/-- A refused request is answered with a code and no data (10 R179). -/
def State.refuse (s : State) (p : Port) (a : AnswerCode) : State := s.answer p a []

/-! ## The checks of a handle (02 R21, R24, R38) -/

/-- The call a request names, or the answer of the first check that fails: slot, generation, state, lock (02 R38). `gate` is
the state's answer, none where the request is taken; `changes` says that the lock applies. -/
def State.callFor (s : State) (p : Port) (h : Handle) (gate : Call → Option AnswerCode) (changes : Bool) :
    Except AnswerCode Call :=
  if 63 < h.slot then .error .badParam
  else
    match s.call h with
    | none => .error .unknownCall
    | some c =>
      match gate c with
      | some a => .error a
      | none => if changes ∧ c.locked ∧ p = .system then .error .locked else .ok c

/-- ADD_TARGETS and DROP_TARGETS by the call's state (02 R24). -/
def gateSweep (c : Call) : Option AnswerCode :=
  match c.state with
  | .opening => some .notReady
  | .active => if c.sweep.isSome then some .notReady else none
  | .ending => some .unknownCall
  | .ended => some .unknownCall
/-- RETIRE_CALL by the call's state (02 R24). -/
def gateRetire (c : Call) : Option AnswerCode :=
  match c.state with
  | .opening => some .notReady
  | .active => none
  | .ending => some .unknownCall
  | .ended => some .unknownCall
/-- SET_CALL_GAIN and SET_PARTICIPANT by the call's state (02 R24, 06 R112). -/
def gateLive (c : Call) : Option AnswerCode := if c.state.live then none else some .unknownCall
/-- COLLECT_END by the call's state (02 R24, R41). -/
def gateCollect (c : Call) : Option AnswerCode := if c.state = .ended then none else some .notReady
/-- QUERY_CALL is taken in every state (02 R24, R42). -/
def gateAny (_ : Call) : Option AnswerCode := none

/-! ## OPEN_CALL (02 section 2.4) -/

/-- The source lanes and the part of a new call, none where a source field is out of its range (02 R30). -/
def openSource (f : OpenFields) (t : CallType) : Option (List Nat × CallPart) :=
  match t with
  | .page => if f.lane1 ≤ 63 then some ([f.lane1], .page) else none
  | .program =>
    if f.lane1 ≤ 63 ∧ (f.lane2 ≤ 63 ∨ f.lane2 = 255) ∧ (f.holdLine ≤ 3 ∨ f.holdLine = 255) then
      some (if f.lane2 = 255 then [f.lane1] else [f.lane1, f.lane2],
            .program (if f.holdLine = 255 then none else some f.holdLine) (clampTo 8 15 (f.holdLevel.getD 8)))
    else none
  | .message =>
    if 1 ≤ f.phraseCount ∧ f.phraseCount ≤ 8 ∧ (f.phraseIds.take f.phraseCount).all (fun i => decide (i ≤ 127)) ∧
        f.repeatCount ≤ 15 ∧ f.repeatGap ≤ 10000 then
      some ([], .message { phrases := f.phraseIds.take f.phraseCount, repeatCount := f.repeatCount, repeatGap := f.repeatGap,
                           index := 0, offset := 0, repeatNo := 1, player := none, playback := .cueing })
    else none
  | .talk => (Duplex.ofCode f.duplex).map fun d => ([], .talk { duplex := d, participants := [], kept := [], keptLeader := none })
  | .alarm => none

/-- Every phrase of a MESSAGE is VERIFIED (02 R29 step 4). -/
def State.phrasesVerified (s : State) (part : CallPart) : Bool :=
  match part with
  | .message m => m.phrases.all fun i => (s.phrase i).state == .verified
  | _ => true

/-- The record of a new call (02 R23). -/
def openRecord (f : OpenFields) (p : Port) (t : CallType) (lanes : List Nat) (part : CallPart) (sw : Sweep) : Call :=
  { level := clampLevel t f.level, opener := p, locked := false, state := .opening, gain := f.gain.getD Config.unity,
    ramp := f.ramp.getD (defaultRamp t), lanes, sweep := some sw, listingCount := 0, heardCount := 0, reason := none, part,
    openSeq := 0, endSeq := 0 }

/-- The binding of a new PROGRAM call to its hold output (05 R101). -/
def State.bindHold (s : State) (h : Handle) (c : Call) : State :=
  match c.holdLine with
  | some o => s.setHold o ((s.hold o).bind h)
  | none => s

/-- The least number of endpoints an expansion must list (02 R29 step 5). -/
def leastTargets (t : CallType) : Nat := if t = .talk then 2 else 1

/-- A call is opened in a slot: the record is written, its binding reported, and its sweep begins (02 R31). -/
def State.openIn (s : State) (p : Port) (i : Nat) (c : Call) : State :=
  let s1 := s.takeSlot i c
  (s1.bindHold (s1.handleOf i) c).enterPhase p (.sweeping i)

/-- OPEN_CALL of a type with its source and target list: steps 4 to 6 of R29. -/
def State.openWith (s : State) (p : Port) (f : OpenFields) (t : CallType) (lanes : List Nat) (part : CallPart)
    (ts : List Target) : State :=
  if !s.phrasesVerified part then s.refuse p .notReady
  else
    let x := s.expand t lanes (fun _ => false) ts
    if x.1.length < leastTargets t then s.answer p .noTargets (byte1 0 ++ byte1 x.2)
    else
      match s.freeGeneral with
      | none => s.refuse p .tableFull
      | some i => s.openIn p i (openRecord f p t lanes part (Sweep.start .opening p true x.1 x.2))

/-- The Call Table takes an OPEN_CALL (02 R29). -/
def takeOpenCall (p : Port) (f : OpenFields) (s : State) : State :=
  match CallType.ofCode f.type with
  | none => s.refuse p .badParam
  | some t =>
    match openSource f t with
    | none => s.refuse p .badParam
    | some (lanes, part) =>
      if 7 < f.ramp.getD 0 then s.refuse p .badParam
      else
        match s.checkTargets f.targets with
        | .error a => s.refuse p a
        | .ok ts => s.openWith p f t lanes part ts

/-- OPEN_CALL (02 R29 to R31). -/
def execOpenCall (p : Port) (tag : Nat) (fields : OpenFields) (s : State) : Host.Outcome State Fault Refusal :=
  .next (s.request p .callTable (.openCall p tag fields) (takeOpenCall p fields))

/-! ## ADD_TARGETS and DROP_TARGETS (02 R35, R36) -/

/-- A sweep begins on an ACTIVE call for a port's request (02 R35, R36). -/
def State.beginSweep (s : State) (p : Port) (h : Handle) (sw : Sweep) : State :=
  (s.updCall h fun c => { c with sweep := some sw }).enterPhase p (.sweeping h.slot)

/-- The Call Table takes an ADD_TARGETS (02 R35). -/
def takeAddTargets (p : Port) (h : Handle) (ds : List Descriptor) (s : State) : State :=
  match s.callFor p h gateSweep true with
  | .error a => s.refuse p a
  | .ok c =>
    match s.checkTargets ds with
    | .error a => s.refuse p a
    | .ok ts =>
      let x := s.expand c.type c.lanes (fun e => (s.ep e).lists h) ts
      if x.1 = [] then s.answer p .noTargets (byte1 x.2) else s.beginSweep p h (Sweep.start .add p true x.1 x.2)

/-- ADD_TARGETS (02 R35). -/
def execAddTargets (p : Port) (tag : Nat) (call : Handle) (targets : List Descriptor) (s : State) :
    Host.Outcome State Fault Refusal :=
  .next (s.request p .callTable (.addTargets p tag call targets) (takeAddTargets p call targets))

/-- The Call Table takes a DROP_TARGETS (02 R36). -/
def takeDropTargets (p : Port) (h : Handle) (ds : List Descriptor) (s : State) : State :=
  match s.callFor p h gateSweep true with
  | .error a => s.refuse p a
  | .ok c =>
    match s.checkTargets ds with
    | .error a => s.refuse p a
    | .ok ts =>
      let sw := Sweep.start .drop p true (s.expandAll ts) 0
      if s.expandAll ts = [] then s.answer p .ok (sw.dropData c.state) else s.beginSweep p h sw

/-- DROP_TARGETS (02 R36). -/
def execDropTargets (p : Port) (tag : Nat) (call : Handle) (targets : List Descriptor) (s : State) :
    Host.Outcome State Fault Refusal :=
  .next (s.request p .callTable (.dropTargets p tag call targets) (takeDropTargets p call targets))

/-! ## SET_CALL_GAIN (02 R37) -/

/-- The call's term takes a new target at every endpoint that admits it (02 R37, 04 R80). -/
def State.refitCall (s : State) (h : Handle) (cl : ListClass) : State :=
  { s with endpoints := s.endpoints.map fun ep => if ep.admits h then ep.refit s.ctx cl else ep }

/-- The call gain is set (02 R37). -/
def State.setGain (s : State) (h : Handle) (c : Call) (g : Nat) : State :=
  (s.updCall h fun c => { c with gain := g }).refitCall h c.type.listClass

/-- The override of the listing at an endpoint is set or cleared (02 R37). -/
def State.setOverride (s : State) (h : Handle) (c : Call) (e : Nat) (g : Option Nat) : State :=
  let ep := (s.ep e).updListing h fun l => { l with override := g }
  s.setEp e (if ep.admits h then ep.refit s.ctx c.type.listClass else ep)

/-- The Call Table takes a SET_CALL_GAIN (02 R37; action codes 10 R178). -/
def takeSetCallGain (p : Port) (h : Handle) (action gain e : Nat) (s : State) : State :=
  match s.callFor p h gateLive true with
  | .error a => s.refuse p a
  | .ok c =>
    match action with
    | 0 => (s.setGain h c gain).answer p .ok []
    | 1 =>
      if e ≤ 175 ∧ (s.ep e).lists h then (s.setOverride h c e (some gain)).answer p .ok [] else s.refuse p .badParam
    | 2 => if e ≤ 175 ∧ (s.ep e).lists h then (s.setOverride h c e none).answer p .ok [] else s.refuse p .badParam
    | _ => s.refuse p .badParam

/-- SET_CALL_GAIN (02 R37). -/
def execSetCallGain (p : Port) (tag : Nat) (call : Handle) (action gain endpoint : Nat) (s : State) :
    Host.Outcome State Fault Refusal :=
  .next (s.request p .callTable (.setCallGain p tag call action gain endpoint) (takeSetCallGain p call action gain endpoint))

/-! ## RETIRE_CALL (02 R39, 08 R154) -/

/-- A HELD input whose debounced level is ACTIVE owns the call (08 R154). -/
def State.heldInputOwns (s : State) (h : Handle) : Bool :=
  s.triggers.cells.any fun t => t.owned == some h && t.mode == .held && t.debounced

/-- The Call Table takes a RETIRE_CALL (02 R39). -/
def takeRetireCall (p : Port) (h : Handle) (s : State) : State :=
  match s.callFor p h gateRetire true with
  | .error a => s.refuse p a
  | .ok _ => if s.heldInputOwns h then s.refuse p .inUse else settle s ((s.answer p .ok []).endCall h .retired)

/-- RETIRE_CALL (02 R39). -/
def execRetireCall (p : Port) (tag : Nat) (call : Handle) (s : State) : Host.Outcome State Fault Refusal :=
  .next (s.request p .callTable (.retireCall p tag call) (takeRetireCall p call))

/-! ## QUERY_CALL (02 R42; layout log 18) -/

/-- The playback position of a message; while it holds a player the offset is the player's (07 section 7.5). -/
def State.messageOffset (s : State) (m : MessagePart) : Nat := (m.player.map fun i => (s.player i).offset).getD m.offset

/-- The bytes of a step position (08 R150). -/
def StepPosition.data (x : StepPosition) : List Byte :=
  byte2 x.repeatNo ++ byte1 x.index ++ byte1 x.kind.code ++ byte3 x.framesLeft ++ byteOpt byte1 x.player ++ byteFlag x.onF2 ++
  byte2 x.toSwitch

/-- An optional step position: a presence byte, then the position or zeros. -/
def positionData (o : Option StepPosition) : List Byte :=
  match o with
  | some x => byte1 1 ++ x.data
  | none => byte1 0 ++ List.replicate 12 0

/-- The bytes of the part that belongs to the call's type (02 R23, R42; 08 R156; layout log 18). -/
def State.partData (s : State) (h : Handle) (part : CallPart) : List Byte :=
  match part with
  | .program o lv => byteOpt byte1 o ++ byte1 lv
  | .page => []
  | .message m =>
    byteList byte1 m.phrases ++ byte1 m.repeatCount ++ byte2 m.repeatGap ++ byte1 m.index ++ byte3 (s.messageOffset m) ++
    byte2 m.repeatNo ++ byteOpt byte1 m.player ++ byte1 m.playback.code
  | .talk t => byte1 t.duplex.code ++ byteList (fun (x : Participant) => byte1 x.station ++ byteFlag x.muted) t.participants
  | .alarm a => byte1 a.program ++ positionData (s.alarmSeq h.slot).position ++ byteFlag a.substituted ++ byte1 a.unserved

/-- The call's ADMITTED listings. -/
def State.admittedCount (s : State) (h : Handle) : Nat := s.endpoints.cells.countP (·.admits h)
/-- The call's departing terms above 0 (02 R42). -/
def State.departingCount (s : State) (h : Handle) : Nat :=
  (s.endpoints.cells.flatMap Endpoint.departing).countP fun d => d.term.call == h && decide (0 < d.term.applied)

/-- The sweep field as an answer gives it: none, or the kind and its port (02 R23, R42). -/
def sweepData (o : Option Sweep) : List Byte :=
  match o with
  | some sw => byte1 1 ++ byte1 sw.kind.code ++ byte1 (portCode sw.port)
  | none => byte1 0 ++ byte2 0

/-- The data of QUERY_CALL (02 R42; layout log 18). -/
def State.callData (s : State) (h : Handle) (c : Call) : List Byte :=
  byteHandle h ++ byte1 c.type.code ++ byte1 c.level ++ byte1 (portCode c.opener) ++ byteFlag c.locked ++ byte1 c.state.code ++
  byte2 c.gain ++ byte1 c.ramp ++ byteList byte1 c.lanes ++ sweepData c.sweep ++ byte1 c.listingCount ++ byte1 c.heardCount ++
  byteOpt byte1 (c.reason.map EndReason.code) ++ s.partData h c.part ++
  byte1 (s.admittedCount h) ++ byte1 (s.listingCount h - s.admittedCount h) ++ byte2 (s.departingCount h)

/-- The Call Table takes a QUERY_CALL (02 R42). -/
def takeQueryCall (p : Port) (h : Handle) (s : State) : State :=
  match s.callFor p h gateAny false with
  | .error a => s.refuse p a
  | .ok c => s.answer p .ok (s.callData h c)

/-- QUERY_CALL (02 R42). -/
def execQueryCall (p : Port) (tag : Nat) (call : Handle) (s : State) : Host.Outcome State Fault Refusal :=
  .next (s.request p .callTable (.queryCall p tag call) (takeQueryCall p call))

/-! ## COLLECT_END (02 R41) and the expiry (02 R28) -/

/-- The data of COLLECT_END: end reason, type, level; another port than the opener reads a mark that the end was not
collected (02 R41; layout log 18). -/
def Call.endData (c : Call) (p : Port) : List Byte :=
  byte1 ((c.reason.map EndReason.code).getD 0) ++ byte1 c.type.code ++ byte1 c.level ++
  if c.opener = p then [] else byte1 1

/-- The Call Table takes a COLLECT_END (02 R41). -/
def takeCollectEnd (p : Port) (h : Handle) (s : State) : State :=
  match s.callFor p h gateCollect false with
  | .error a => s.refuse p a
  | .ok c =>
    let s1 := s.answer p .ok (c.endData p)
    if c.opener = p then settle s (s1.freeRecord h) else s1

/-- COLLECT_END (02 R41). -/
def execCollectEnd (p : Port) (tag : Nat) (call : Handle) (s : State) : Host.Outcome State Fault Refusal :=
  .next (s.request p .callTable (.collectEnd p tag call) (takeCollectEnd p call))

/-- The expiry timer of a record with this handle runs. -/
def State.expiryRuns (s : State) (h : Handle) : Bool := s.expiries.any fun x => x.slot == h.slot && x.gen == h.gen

┄┄┄┄┄┄

Task requirements:
Which of the lines above carry the string "callData"? Copy every one.

Output below:
def State.callData (s : State) (h : Handle) (c : Call) : List Byte :=
  | .ok c => s.answer p .ok (s.callData h c)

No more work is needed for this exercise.